Many people are tuning in to the story of a beautiful baby girl named Tinslee Lewis who has severe heart and lung disease and whose medical team has been fighting for her life since her premature birth at 32 weeks. Doctors say her illness is terminal, and prolonged medical intervention is causing pain and suffering with no hope for improvement.
The ethics committee at Cook Children’s Medical Center in Fort Worth, the facility that has wonderfully kept Tinslee alive since birth, agreed with the doctors’ assessment that the best course of action was to discontinue life-sustaining intervention causing her undue harm. Lewis’s family then sued Cook Children’s in state court seeking two things: First, that the judge order the hospital’s medical team to indefinitely continue the interventions keeping Tinslee alive, and second, that the judge declare the dispute resolution process in Texas law unconstitutional.
The hearing took place before Christmas in December, and staff from Texas Alliance for Life, which I founded, attended. It was a long day of extensive testimony from Tinslee’s mom, one of her five attending physicians, a nurse, and others. In-depth details of Tinslee’s condition were shared.
She is terminally ill, suffering from a severe case of Ebstein’s anomaly, a rare congenital heart condition, chronic lung disease of infancy, and pulmonary hypertension. She requires 24-7, one-on-one nursing care. Changing a diaper, even moving her slightly, can cause her to have a near-death “crash,” which happens daily.

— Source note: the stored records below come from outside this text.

/-- Steps of a collective. A SEND to another rank, which runs when credit for it has come (R346), is one like the others; of one that is
over, only what remains of its end. -/
def collEvents (c : Coll) : List Instr :=
  if c.status != 0 then (if c.lowered then [] else [.collectiveComplete c.comm c.seq])
  else .collectiveGateOpen c.comm c.seq
    :: ((List.range c.nodes.length).map fun i => .collectiveNode c.comm c.seq i) ++ [.collectiveComplete c.comm c.seq]

/-- Every step that may be due, in order. -/
def State.events (s : State) : List Instr :=
  (s.groups.flatMap fun p => groupEvents p.1 p.2)
    ++ (s.tlbis.map fun c => .tlbiComplete c.grp)
    ++ (((s.copies.map fun c => c.core) ++ s.rings.map fun r => r.cmd.core).eraseDups.flatMap copyEvents)
    ++ (s.rings.map fun r => .ringTile r.cmd.core (r.rcore * 2 ^ 19 + r.rbyte))
    ++ (s.mx.flatMap fun p => [.mxOpBegin p.1, .mxOpRetire p.1, .matrixResetEnd p.1])
    ++ (s.switches.map fun x => .quantumExpiry x.core x.outgoing x.incoming x.cycles)
    ++ (s.colls.flatMap collEvents)
    ++ ((s.teams.filter fun p => p.2.live && p.2.allEnded).map fun p => .teamEnd p.1)
    ++ ((s.tasks.filter fun p => p.2.retiring || s.retireDue p.1).map fun p => .taskRetire p.1)
    ++ s.placeEvents ++ [.readyOverflowMove] ++ s.queueEvents
    ++ (((List.range 4).filter fun d => s.jetOf d != []).map .jetstreamDrain) ++ ((List.range 4).map .dropSummary)

/-- Does a step do anything? -/
def State.acts (s : State) (i : Instr) : Bool := match exec i s with | .next t => t != s | _ => true

/-- What may move besides: a pending group takes the place of an active one (R83), a wait record is read again. -/
def State.lastEvents (s : State) : List Instr :=
  let ps := s.groups.filter fun p => p.2.resident && !p.2.active && !s.tried.contains p.1 && s.readyNow p.1
  let qs := s.queues.filter fun p => p.2.recs.any fun r => r.kind == 2
  (ps.map fun p => Instr.pendingForcedSwap p.2.core p.2.quad) ++ qs.map fun p => Instr.waitRecordReread p.1

/-- The first step that is due, searched from a place that moves on with every autonomous step. -/
def State.dueEvent (s : State) : Option Instr :=
  let l := s.events ++ s.lastEvents
  (l.rotateLeft s.turns).find? s.acts

/-- Instructions that may issue before a due autonomous step takes its turn (log entry 3). -/
def issuesInARow : Nat := 16

/-- The move when the agenda is empty: a group that R80 picks, else an autonomous step that is due; the step first after
`issuesInARow` issues; else nothing changes. -/
def State.defaultMove (s : State) : Option Move :=
  let e := if issuesInARow ≤ s.lately then s.dueEvent else none
  match e with
  | some i => some (.event i)
  | none => match s.pick with
    | some k => some (.issue k)
    | none => s.dueEvent.map .event

/-! ### A move (R21, R82) -/

/-- Has a step to state t had to make room in a Jetstream buffer for a record that is never dropped? -/
def State.crowded (t s : State) : Bool := s.contrail.length < t.contrail.length

/-- Steps that empty Jetstream buffers themselves. -/
def drains : Instr → Bool
  | .jetstreamDrain _ | .deviceReset _ | .powerOn _ => true
  | _ => false

/-- The group at key k stalls until its records can be buffered (R21): stall reason 29, and nothing of its instruction has happened. -/
def State.holdBack (s : State) (k : Nat) : State :=
  { s.putGroup k { s.group k with stall := 29 } with tried := k :: s.tried }

/-- An engine's step whose records cannot be buffered waits (R21): each buffer drains a record, and the step is due again. -/
def State.holdStep (s : State) (i : Instr) : State :=
  { (List.range 4).foldl (fun st d => st.drain d) s with agenda := .event i :: s.agenda }

/-- An autonomous step made. Every group may be tried again after it. -/
def State.takeStep (s : State) (i : Instr) : Host.Outcome State Fault Refusal :=
  thenNext (exec i s) fun t =>
    if t.crowded s && !drains i then s.holdStep i
    else State.afterMove { t with tried := [], lately := 0, turns := s.turns + 1 } s

/-- One move made (R21, R82). -/
def State.move (s : State) : Move → Host.Outcome State Fault Refusal
  | .issue k => thenNext (s.issueGroup k) fun t => if t.crowded s then s.holdBack k else t.afterMove s
  | .event i => s.takeStep i

end Sys2Proof.Machine
end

Doctors have performed seven surgeries, three of which were open heart. She has multiple tubes, including a breathing tube. According to the physician who testified, Tinslee is expected to die within five months even with all available interventions. Since the hearing, the hospital released an update stating Tinslee is currently also suffering from severe sepsis, a dangerous response to infection.
The ethical question this case revolves around is: What do we do when there are disagreements between doctors and families in these rare end-of-life scenarios? What is the proper pro-life position? Should doctors follow the wishes of a family even when it means inflicting medical torture on a dying patient?
The Texas legislature unanimously passed and then-Gov. George W. Bush signed into law the Texas Advanced Directives Act 20 years ago to address these cases. It was the culmination of a year of drafting by a workgroup including National Right to Life, Texas Right to Life, Texas Alliance for Life, the Texas Catholic Conference of Bishops, and numerous organizations representing medical providers, all of whom supported it. All continue to support it, except for Texas Right to Life.
The Texas law respects the autonomy of the family to make medical decisions but also does not force doctors to keep patients alive using methods that are harmful to the patient, such as in the case here, with no hope of healing. The law has a dispute resolution process that encourages doctors and patients to talk. If they can’t resolve the issue, the doctor makes a decision.
The hospital ethics committee reviews that decision at a meeting the family can attend. The committee does not decide to keep or remove interventions. Rather, the ethics committee judges whether the interventions in question are “medically appropriate.” We believe it is a good process, among the best end-of-life laws in the country.
The goal of the law is to resolve disputes by transferring the patient. Unlike numerous states that allow doctors to override the family’s wishes after a mere “reasonable attempt” to find another doctor or no attempt at all, the Texas law requires the attending physician and the hospital to attempt to find another provider and continue the medical interventions for at least ten days.
In Tinslee’s case, Cook Children’s has done an extensive job. Over the last four months, they have contacted more than 20 of the nation’s best children’s hospitals, seeking to transfer Tinslee to a doctor willing and capable of performing the interventions her family desires. None has agreed to take over her care.
In the district court, Texas Alliance for Life, along with several other key organizations, including Texans for Life, Texas Catholic Conference of Bishops, Coalition of Texans with Disabilities, and several health-care providers, filed a friend of the court brief in the state court. This brief made two key points: first, the Texas Advanced Directives Act is good public policy, and second, it is constitutional.
After three weeks of deliberation, the district court judge ordered that interventions could be removed after seven days, without commenting on the constitutionality of the law. After hearing the facts of Tinslee’s condition, we don’t see how the judge could have ruled any other way.
Cases like Tinslee’s are not easy for anybody. The physicians have done everything they can do, and no one else is willing to take the case. Further interventions are prolonging her death and causing her further pain and suffering without the hope of improving her condition.
Our view, consistent with the law, is that the intent of withholding the intensive medical interventions is not to cause the patient to die. The goal is never death. The goal of removing the interventions is to prevent the pain and suffering resulting from interventions that lack any proportionate benefit, allowing the patient’s terminal condition to bring about a natural, peaceful death, with as much dignity as possible, which we believe to be the truest pro-life position.